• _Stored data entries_
┏━━

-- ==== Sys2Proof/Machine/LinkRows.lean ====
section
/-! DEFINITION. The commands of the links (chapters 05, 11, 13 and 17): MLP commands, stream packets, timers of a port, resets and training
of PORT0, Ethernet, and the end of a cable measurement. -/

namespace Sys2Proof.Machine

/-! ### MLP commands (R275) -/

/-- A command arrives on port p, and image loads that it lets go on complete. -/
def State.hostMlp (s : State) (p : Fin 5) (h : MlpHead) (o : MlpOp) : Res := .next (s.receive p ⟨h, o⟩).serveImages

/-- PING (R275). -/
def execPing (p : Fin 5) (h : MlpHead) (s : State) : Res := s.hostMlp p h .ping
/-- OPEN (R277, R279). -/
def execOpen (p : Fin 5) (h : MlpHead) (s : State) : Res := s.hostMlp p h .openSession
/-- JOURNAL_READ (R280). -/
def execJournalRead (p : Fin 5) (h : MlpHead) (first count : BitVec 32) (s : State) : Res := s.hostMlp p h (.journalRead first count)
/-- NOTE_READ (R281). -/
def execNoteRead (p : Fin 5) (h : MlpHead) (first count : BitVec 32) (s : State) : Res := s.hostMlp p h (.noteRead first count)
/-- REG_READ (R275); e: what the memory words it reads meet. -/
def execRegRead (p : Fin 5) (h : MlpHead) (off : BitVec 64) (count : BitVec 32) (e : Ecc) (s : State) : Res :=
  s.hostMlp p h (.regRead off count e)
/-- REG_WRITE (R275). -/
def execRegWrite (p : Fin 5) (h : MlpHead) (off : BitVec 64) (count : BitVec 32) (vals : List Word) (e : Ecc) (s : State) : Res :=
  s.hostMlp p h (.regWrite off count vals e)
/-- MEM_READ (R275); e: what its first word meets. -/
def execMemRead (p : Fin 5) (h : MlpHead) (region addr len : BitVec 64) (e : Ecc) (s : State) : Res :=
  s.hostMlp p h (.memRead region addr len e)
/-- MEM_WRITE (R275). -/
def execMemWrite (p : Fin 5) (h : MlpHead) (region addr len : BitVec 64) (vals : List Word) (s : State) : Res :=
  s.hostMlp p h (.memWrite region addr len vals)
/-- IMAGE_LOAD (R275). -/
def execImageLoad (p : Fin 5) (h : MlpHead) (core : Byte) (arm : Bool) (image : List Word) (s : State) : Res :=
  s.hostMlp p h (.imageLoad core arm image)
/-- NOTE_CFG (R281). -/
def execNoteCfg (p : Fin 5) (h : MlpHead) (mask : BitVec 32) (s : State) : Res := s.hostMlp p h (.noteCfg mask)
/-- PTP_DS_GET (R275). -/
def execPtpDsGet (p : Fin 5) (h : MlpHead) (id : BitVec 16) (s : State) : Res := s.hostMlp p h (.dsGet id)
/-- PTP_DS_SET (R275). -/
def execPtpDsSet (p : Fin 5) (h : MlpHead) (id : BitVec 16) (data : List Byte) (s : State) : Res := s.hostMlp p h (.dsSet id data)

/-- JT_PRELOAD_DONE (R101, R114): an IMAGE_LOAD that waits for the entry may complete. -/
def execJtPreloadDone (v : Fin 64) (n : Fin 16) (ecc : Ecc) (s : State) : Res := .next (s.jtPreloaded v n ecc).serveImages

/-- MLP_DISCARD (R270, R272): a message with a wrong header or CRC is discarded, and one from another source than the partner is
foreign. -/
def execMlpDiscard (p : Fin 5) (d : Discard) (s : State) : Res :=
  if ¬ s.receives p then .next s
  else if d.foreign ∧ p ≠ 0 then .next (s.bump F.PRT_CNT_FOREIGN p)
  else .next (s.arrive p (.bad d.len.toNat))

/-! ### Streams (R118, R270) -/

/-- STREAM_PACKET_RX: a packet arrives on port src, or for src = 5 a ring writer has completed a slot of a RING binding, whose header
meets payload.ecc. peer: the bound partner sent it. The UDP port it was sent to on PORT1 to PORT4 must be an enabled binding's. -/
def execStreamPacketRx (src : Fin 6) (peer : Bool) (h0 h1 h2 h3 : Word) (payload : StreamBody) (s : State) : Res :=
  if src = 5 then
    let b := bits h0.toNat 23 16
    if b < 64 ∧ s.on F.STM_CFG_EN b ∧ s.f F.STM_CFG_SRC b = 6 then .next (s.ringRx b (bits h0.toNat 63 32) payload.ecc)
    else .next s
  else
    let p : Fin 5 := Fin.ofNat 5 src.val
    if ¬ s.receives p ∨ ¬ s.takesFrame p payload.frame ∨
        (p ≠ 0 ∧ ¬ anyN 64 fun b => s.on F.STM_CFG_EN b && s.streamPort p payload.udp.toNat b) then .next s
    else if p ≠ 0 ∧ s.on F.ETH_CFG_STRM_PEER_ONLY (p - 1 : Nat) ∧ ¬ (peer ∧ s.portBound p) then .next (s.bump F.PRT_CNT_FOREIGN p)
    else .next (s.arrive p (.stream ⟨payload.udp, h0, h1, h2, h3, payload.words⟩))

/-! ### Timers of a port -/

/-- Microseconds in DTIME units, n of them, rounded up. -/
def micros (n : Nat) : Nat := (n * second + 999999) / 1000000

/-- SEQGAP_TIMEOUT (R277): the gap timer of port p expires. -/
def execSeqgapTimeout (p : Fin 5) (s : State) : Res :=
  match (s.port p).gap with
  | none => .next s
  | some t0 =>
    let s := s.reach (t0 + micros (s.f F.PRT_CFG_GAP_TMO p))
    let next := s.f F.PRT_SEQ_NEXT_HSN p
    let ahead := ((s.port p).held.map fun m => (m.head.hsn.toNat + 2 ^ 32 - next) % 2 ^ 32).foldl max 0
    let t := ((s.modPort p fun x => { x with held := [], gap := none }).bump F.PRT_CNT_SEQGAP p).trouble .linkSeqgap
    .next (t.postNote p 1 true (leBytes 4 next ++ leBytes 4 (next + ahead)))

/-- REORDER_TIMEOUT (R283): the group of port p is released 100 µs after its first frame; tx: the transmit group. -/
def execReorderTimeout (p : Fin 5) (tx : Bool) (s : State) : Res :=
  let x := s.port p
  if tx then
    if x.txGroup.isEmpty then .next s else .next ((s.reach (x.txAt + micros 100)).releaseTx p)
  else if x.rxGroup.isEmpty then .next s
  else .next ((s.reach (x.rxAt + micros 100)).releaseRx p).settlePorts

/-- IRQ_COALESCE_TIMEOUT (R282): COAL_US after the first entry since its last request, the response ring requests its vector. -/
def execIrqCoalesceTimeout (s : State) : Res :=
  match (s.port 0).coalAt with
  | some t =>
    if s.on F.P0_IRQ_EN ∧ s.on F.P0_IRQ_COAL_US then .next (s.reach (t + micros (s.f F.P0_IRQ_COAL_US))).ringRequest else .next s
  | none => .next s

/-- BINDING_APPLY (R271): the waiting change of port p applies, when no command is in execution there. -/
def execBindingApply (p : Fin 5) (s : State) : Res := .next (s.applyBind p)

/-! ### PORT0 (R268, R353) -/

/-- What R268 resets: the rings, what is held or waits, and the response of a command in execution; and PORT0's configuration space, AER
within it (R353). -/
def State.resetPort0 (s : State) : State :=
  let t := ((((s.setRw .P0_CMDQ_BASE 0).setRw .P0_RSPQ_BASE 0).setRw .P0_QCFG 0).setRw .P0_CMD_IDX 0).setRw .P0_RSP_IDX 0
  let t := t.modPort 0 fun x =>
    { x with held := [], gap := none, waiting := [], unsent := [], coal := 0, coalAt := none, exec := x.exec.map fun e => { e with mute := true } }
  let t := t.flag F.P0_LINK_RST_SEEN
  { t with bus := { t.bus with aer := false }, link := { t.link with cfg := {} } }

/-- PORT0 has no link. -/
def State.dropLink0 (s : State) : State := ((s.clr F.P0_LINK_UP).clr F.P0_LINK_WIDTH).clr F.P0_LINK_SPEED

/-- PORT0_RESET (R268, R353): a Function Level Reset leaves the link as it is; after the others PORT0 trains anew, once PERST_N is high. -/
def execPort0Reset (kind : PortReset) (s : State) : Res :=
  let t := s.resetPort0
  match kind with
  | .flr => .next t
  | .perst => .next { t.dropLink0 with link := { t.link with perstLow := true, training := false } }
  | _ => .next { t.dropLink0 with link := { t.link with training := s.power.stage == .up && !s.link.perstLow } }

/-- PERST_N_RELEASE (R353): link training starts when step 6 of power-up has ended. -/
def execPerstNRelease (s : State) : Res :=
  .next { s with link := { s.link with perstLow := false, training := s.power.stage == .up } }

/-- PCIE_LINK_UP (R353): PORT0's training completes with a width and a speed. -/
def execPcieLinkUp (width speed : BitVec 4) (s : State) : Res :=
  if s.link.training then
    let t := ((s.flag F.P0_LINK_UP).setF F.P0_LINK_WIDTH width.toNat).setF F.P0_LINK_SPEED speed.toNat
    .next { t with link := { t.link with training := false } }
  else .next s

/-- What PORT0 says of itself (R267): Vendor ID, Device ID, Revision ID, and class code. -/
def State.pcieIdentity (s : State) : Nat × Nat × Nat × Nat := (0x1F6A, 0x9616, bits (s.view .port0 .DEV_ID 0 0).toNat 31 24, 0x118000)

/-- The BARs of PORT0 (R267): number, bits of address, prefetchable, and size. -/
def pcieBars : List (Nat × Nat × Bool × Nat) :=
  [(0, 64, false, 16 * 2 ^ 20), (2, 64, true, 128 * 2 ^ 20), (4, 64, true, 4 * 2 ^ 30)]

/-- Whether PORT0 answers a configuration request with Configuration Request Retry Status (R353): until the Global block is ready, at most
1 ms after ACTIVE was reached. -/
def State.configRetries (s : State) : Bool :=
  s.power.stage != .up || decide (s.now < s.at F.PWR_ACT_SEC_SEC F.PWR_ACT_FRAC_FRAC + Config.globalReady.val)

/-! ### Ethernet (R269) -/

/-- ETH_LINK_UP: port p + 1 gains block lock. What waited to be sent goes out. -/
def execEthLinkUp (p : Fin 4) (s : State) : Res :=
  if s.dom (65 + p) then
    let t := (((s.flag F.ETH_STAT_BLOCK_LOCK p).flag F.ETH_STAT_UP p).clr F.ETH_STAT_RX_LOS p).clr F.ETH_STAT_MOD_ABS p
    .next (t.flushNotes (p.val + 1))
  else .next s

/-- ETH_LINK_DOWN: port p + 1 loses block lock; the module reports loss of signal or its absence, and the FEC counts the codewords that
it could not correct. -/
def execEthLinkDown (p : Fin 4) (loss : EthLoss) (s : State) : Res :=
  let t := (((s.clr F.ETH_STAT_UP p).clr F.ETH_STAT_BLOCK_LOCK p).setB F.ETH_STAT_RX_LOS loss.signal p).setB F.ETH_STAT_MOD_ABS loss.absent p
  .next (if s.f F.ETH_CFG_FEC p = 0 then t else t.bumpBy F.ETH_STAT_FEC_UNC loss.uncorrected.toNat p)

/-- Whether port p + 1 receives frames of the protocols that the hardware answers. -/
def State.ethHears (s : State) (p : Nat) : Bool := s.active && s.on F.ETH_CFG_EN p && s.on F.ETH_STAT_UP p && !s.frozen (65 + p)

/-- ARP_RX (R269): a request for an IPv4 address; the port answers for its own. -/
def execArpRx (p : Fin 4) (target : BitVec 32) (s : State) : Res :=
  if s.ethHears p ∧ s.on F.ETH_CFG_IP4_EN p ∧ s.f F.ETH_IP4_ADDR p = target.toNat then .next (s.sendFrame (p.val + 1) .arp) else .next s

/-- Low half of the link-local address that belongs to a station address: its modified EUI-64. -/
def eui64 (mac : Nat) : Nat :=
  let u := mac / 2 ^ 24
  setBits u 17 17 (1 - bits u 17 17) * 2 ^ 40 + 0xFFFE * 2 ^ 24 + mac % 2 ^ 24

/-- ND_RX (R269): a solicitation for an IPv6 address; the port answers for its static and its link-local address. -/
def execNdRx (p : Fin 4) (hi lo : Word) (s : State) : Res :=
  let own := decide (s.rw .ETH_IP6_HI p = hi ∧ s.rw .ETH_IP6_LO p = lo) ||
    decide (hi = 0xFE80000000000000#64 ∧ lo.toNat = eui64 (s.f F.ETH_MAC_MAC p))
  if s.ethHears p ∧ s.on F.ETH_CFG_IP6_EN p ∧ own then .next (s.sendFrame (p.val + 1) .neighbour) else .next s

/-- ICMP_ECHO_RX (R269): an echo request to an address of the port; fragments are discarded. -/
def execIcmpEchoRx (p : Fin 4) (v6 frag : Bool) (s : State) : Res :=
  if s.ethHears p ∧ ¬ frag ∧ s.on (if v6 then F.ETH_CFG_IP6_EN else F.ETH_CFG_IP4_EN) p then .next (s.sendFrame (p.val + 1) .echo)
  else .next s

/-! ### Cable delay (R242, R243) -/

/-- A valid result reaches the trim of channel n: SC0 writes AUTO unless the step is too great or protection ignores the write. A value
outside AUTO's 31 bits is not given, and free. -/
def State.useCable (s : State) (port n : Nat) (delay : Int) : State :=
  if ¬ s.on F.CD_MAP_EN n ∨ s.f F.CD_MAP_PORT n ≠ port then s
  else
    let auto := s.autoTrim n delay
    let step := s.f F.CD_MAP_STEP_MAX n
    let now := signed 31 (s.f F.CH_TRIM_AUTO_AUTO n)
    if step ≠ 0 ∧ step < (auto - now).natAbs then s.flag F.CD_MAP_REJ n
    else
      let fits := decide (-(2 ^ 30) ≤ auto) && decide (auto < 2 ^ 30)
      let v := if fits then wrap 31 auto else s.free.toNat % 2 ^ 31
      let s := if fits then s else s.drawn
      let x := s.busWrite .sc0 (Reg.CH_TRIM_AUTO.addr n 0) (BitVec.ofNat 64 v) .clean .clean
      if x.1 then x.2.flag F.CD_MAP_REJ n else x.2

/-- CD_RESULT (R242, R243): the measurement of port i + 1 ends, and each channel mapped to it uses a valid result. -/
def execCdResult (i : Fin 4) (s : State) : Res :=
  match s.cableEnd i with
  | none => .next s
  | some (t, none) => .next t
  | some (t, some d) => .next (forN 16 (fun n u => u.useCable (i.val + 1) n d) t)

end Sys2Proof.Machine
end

┗━━

• _What to produce_
Copy out, from the data above, every line holding the word "meets".

• _Output of the exercise_
/-- MEM_READ (R275); e: what its first word meets. -/
meets payload.ecc. peer: the bound partner sent it. The UDP port it was sent to on PORT1 to PORT4 must be an enabled binding's. -/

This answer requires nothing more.